Dataset entries:
@[simp] theorem State.circuitKeys_deliver (s : State) (n : CircIx) (p : PortIx) (k : Nat) (seq : BitVec 16) :
    (s.deliver n p k seq).circuitKeys = s.circuitKeys := by
  have h : ((s.release k).modCircuit n fun x => { x with inn := { x.inn with overrun := x.inn.overrun + 1 } }).circuitKeys =
      s.circuitKeys := State.circuitKeys_modCircuit _ _ (by intro; rfl)
  unfold State.deliver
  split
  · exact h
  · split
    · exact h
    · rfl

@[simp] theorem State.circuitKeys_relayFails (s : State) (n : CircIx) (p : PortIx) (k : Nat) (seq : BitVec 16) :
    (s.relayFails n p k seq).circuitKeys = s.circuitKeys := by
  unfold State.relayFails
  exact (State.circuitKeys_raiseAt ..).trans (State.circuitKeys_modCircuit _ _ (by intro; rfl))

@[simp] theorem State.circuitKeys_relay (s : State) (n target : CircIx) (p : PortIx) (k len : Nat) (seq : BitVec 16)
    (o : Ticks) : (s.relay n target p k len seq o).circuitKeys = s.circuitKeys := by
  unfold State.relay
  split
  · simp
  · split
    · rename_i h
      rw [State.circuitKeys_modCircuit _ _ (by intro; rfl), State.circuitKeys_place h]
    · simp

@[simp] theorem State.circuitKeys_acceptCargo (s : State) (r : RouteIx) (n : CircIx) (p : PortIx) (relay : Option CircIx)
    (rx : Rx) (k len : Nat) (seq : BitVec 16) (v : Verdict) :
    (s.acceptCargo r n p relay rx k len seq v).circuitKeys = s.circuitKeys := by
  unfold State.acceptCargo
  dsimp only
  split
  · rw [State.circuitKeys_deliver, State.circuitKeys_modScore, State.circuitKeys_modCircuit _ _ (by intro; rfl)]
  · rw [State.circuitKeys_relay, State.circuitKeys_modScore, State.circuitKeys_modCircuit _ _ (by intro; rfl)]

@[simp] theorem State.circuitKeys_judgeCargo (s : State) (r : RouteIx) (n : CircIx) (p : PortIx) (relay : Option CircIx)
    (rx : Rx) (k len : Nat) (seq : BitVec 16) : (s.judgeCargo r n p relay rx k len seq).circuitKeys = s.circuitKeys := by
  unfold State.judgeCargo
  split
  · exact State.circuitKeys_modCircuit _ _ (by intro; rfl)
  · exact State.circuitKeys_modCircuit _ _ (by intro; rfl)
  · simp

@[simp] theorem State.circuitKeys_cargoArrived (s : State) (r : RouteIx) (rx : Rx) (k : Nat) (bs : List Byte) :
    (s.cargoArrived r rx k bs).circuitKeys = s.circuitKeys := by
  unfold State.cargoArrived
  (repeat' split) <;> simp

@[simp] theorem State.circuitKeys_goodSample (s : State) (r : RouteIx) (o : Outstanding) (x : Sample)
    (state errors : Byte) : (s.goodSample r o x state errors).circuitKeys = s.circuitKeys := by
  unfold State.goodSample
  dsimp only
  rw [State.circuitKeys_resolve]
  exact State.circuitKeys_congr (by simp)

@[simp] theorem State.circuitKeys_resolveEcho (s : State) (r : RouteIx) (n : Byte) (t1 t2 t3 t4 : Stamp)
    (errors state : Byte) : (s.resolveEcho r n t1 t2 t3 t4 errors state).circuitKeys = s.circuitKeys := by
  unfold State.resolveEcho
  split
  · rfl
  · split
    · exact State.circuitKeys_resolve ..
    · simp

@[simp] theorem State.circuitKeys_dropRx (s : State) (r : RouteIx) : (s.dropRx r).circuitKeys = s.circuitKeys :=
  State.circuitKeys_congr (by simp)

@[simp] theorem State.circuitKeys_dispatch (s : State) (r : RouteIx) (rx : Rx) (kind : TrunkKind) (bs : List Byte) :
    (s.dispatch r rx kind bs).circuitKeys = s.circuitKeys := by
  cases kind with
  | probe => exact State.circuitKeys_congr (by simp [State.dispatch, State.answerProbe_leaves])
  | echo => simp [State.dispatch]
  | test => exact State.circuitKeys_congr (by simp [State.dispatch])
  | cargo =>
    unfold State.dispatch
    dsimp only
    split <;> simp

@[simp] theorem State.circuitKeys_frameJudged (s : State) (r : RouteIx) (rx : Rx) (bs : List Byte) :
    (s.frameJudged r rx bs).circuitKeys = s.circuitKeys := by
  unfold State.frameJudged
  (repeat' split) <;> simp

@[simp] theorem State.circuitKeys_lengthLimit (s : State) (r : RouteIx) (rx : Rx) :
    (s.lengthLimit r rx).circuitKeys = s.circuitKeys := by
  unfold State.lengthLimit
  dsimp only
  split <;> simp

@[simp] theorem State.circuitKeys_sendEnd (s : State) (p : PortIx) (k : Nat) (status : Byte) (body : List Byte)
    (crc : BitVec 32) : (s.sendEnd p k status body crc).circuitKeys = s.circuitKeys := by
  have hrefuse (s : State) (reason : RefusalReason) : (s.refuseSend p k body reason).circuitKeys = s.circuitKeys :=
    State.circuitKeys_congr (by simp)
  have hjudge (s : State) : (s.judgeSend p k body).circuitKeys = s.circuitKeys := by
    unfold State.judgeSend
    split
    · exact hrefuse ..
    · split
      · exact hrefuse ..
      · split
        · exact hrefuse ..
        · split
          · rename_i h
            rw [State.circuitKeys_countPort, State.circuitKeys_place h]
          · rw [hrefuse, State.circuitKeys_countNoRoute]
  unfold State.sendEnd
  dsimp only
  split
  · rfl
  · rw [hjudge]; rfl

/-! ### A circuit closed -/

@[simp] theorem State.circuitKeys_flushRoute (s : State) (n : CircIx) (r : RouteIx) :
    (s.flushRoute n r).circuitKeys = s.circuitKeys := by
  unfold State.flushRoute
  rw [foldl_leaves State.circuitKeys _ (by intros; simp [State.flushCopy]), State.circuitKeys_modTx]

theorem State.circuitKeys_withdrawEntry (s : State) (n : CircIx) (p : PortIx) (e : DeliveryEntry) :
    (s.withdrawEntry n p e).circuitKeys = s.circuitKeys := by
  unfold State.withdrawEntry
  exact (State.circuitKeys_raiseAt ..).trans (State.circuitKeys_modCircuit _ _ (by intro; rfl))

Assignment: Repeat the data exactly. Leave nothing out.

Output of the task:
@[simp] theorem State.circuitKeys_deliver (s : State) (n : CircIx) (p : PortIx) (k : Nat) (seq : BitVec 16) :
    (s.deliver n p k seq).circuitKeys = s.circuitKeys := by
  have h : ((s.release k).modCircuit n fun x => { x with inn := { x.inn with overrun := x.inn.overrun + 1 } }).circuitKeys =
      s.circuitKeys := State.circuitKeys_modCircuit _ _ (by intro; rfl)
  unfold State.deliver
  split
  · exact h
  · split
    · exact h
    · rfl

@[simp] theorem State.circuitKeys_relayFails (s : State) (n : CircIx) (p : PortIx) (k : Nat) (seq : BitVec 16) :
    (s.relayFails n p k seq).circuitKeys = s.circuitKeys := by
  unfold State.relayFails
  exact (State.circuitKeys_raiseAt ..).trans (State.circuitKeys_modCircuit _ _ (by intro; rfl))

@[simp] theorem State.circuitKeys_relay (s : State) (n target : CircIx) (p : PortIx) (k len : Nat) (seq : BitVec 16)
    (o : Ticks) : (s.relay n target p k len seq o).circuitKeys = s.circuitKeys := by
  unfold State.relay
  split
  · simp
  · split
    · rename_i h
      rw [State.circuitKeys_modCircuit _ _ (by intro; rfl), State.circuitKeys_place h]
    · simp

@[simp] theorem State.circuitKeys_acceptCargo (s : State) (r : RouteIx) (n : CircIx) (p : PortIx) (relay : Option CircIx)
    (rx : Rx) (k len : Nat) (seq : BitVec 16) (v : Verdict) :
    (s.acceptCargo r n p relay rx k len seq v).circuitKeys = s.circuitKeys := by
  unfold State.acceptCargo
  dsimp only
  split
  · rw [State.circuitKeys_deliver, State.circuitKeys_modScore, State.circuitKeys_modCircuit _ _ (by intro; rfl)]
  · rw [State.circuitKeys_relay, State.circuitKeys_modScore, State.circuitKeys_modCircuit _ _ (by intro; rfl)]

@[simp] theorem State.circuitKeys_judgeCargo (s : State) (r : RouteIx) (n : CircIx) (p : PortIx) (relay : Option CircIx)
    (rx : Rx) (k len : Nat) (seq : BitVec 16) : (s.judgeCargo r n p relay rx k len seq).circuitKeys = s.circuitKeys := by
  unfold State.judgeCargo
  split
  · exact State.circuitKeys_modCircuit _ _ (by intro; rfl)
  · exact State.circuitKeys_modCircuit _ _ (by intro; rfl)
  · simp

@[simp] theorem State.circuitKeys_cargoArrived (s : State) (r : RouteIx) (rx : Rx) (k : Nat) (bs : List Byte) :
    (s.cargoArrived r rx k bs).circuitKeys = s.circuitKeys := by
  unfold State.cargoArrived
  (repeat' split) <;> simp

@[simp] theorem State.circuitKeys_goodSample (s : State) (r : RouteIx) (o : Outstanding) (x : Sample)
    (state errors : Byte) : (s.goodSample r o x state errors).circuitKeys = s.circuitKeys := by
  unfold State.goodSample
  dsimp only
  rw [State.circuitKeys_resolve]
  exact State.circuitKeys_congr (by simp)

@[simp] theorem State.circuitKeys_resolveEcho (s : State) (r : RouteIx) (n : Byte) (t1 t2 t3 t4 : Stamp)
    (errors state : Byte) : (s.resolveEcho r n t1 t2 t3 t4 errors state).circuitKeys = s.circuitKeys := by
  unfold State.resolveEcho
  split
  · rfl
  · split
    · exact State.circuitKeys_resolve ..
    · simp

@[simp] theorem State.circuitKeys_dropRx (s : State) (r : RouteIx) : (s.dropRx r).circuitKeys = s.circuitKeys :=
  State.circuitKeys_congr (by simp)

@[simp] theorem State.circuitKeys_dispatch (s : State) (r : RouteIx) (rx : Rx) (kind : TrunkKind) (bs : List Byte) :
    (s.dispatch r rx kind bs).circuitKeys = s.circuitKeys := by
  cases kind with
  | probe => exact State.circuitKeys_congr (by simp [State.dispatch, State.answerProbe_leaves])
  | echo => simp [State.dispatch]
  | test => exact State.circuitKeys_congr (by simp [State.dispatch])
  | cargo =>
    unfold State.dispatch
    dsimp only
    split <;> simp

@[simp] theorem State.circuitKeys_frameJudged (s : State) (r : RouteIx) (rx : Rx) (bs : List Byte) :
    (s.frameJudged r rx bs).circuitKeys = s.circuitKeys := by
  unfold State.frameJudged
  (repeat' split) <;> simp

@[simp] theorem State.circuitKeys_lengthLimit (s : State) (r : RouteIx) (rx : Rx) :
    (s.lengthLimit r rx).circuitKeys = s.circuitKeys := by
  unfold State.lengthLimit
  dsimp only
  split <;> simp

@[simp] theorem State.circuitKeys_sendEnd (s : State) (p : PortIx) (k : Nat) (status : Byte) (body : List Byte)
    (crc : BitVec 32) : (s.sendEnd p k status body crc).circuitKeys = s.circuitKeys := by
  have hrefuse (s : State) (reason : RefusalReason) : (s.refuseSend p k body reason).circuitKeys = s.circuitKeys :=
    State.circuitKeys_congr (by simp)
  have hjudge (s : State) : (s.judgeSend p k body).circuitKeys = s.circuitKeys := by
    unfold State.judgeSend
    split
    · exact hrefuse ..
    · split
      · exact hrefuse ..
      · split
        · exact hrefuse ..
        · split
          · rename_i h
            rw [State.circuitKeys_countPort, State.circuitKeys_place h]
          · rw [hrefuse, State.circuitKeys_countNoRoute]
  unfold State.sendEnd
  dsimp only
  split
  · rfl
  · rw [hjudge]; rfl

/-! ### A circuit closed -/

@[simp] theorem State.circuitKeys_flushRoute (s : State) (n : CircIx) (r : RouteIx) :
    (s.flushRoute n r).circuitKeys = s.circuitKeys := by
  unfold State.flushRoute
  rw [foldl_leaves State.circuitKeys _ (by intros; simp [State.flushCopy]), State.circuitKeys_modTx]

theorem State.circuitKeys_withdrawEntry (s : State) (n : CircIx) (p : PortIx) (e : DeliveryEntry) :
    (s.withdrawEntry n p e).circuitKeys = s.circuitKeys := by
  unfold State.withdrawEntry
  exact (State.circuitKeys_raiseAt ..).trans (State.circuitKeys_modCircuit _ _ (by intro; rfl))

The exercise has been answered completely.